Your “Souk al-Khamis” may become “so-called homies.”
Your “the Iskandarnama of Nizami” may become “extend our number of moles Army.”
Your “Haram al-Sharif” may become “how to machete.”
Your “Khanqah of Baybars” may become “fun café bars.”
Your “Persian bowls” may become “passion balls.”
Your “the Rassulid princes” may become “there are 3D printers.”
Your “Fath Ali Shah and his sons” may become “Fact that he shot his sons.”
Your “aniconism” may become “an icon is um.”
Your “Nizami’s Khamsa” may become “Miserables homesick.”
Your “al-Muqtataf” may become “and I walk the talk.”
Your “Bagh-e Fin in Kashan” may become “Bug, caffeine and caution.”
Your “al-isrā’ wal-miʿrāj” may become “throttling that Ouch.”
Your “Jabal al-Tariq” may become “Jabaal, alcoholic heartache.”
 Examples of this sort abound in the transcripts generated for Khamseen and for the author’s own lectures on Islamic art history. Some stunning mishaps include: stepped pulpit becoming “sex pulpit,” minbar becoming “minibar,” calligraphic becoming “kill a graphic,” inscriptional band becoming “inscriptional bomb,” dikka becoming “deep gun,” mihrab becoming “meet drugs,” sacrality becoming “sexuality,” Suhrawardi becoming “shooter awardee,” Iranian becoming “Uranium,” terrace becoming “terrorists,” and Qur’ans becoming “crimes.”
 There are also hidden or near-homophones such as: or/our/are/were as well as in/an/and or even as/is that are commonly misheard by speech recognition software. Other common examples include: versus/verses, root/route, right/write, seen/scene, edition/addition, and wear/ware.

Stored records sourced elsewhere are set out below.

/-- A frame completes on bus `k`: the first of this node's units, or the next entry of the transmit ring; an entry of a form that the
controller does not run is passed over (log 58). -/
def Blk.canComplete (b : Blk) (k : Nat) (own : Bool) : Blk :=
  let x := b.can k
  if own then
    match x.own with
    | f :: l => b.setCan k { x with own := l, wire := x.wire ++ [f] }
    | [] => b
  else
    let f := b.canFrameAt (b.txEntry k x.tx)
    b.setCan k { x with wire := if b.canForm k f then x.wire ++ [f] else x.wire, tx := (x.tx + 1) % b.ringN k }

/-- CAN_TRANSMIT (R342, R343): after errors that added `te` and `re` to the error counters a frame completes, unless they have put the
controller off the bus. -/
def Blk.canTransmit (b : Blk) (k : Nat) (own : Bool) (te re : Nat) : Blk :=
  b.when (b.canRuns k) fun b =>
    let b := b.canErrors k te re
    b.when (b.canRuns k) fun b => (b.canComplete k own).canSent k

/-- BUS_OFF (R342). -/
def Blk.busOff (b : Blk) (k : Nat) : Blk := b.when (b.canRuns k) fun b => b.setFld F.CAN_STATUS_BUS k 3

/-- A bus-off controller rejoins (R342). -/
def Blk.rejoin (b : Blk) (k : Nat) (may : Bool) : Blk :=
  b.when (b.canPowered && b.flag F.CAN_CTRL_EN k && b.fld F.CAN_STATUS_BUS k == 3 && may) fun b =>
    (b.setCan k { b.can k with tec := 0, rec_ := 0 }).setFld F.CAN_STATUS_BUS k 1

/-- CAN_RESTART: a write of RESTART; BUS_OFF_RECOVERY: 128 × 11 recessive bits under AUTO_REC (R342). -/
def Blk.canRestart (b : Blk) (k : Nat) : Blk := b.rejoin k true
def Blk.busOffRecovery (b : Blk) (k : Nat) : Blk := b.rejoin k (b.flag F.CAN_CTRL_AUTO_REC k)

/-- CAN_DISABLE (R344): `bus` is the frame that is on the bus and completes: one of a unit, or of the transmit ring; none
where there is none or it loses arbitration. -/
def Blk.canDisable (b : Blk) (k : Nat) (bus : Option Bool) : Blk :=
  let b := if b.canRuns k then
      match bus with
      | some own => b.canComplete k own
      | none => b
    else b
  (b.setFld F.CAN_CTRL_EN k 0).setFld F.CAN_STATUS_BUS k 0

/-- A write of CAN_CTRL.EN = 1: the controller joins the bus. -/
def Blk.canEnable (b : Blk) (k : Nat) : Blk :=
  let was := b.flag F.CAN_CTRL_EN k
  let b := b.setFld F.CAN_CTRL_EN k 1
  if was then b else b.canJoin k

/-- ISOBUS_MESSAGE (R345). -/
def Blk.isobusMessage (b : Blk) (k : Nat) (f : CanFrame) : Blk :=
  b.when (b.canRuns k && b.stackOn k && decide (k ≤ 1)) fun b => b.stackFrame k f

/-- ENGINE_REQUEST_SEND (R346): every 100 ms the HF30 target goes to ENG_ADDR. -/
def Blk.engineSend (b : Blk) : Blk :=
  b.when (b.canRuns 2 && b.stackOn 2 && (b.can 2).addr != 254 && b.every b.net.engAt 100000000) fun b =>
    let b := { b with net := { b.net with engAt := some b.tb1 } }
    let hf30 := (b.reg .FN_TARGET 30).toNat % 256
    b.stackSend 2 6 0xEF (b.fld F.J1939_CFG_ENG_ADDR 0) (b.can 2).addr (leBytes 1 hf30 ++ List.replicate 7 255)

/-- PGN_TIMEOUT (R346): value `i` has not arrived for 500 ms. -/
def Blk.pgnTimeout (b : Blk) (i : Nat) : Blk :=
  match SMap.get b.net.pgn i none with
  | some (_, t) =>
    b.when (b.aonRuns && decide (t + 500000000 ≤ b.tb1)) fun b =>
      { b with net := { b.net with pgn := NMap.set b.net.pgn i none none } }
  | none => b

end Sys2Proof.Machine
end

 All of these examples are mistakes from auto-generated captions for Khamseen videos and the author’s own lecture transcripts.
 Ironically, not misheard as “Gibraltar.”
Yasemin Gencer, “On Closed Captions, Access, and Teaching: Khamseen Tales and Suggestions,” Khamseen: Islamic Art History Online, published 3 November 2021.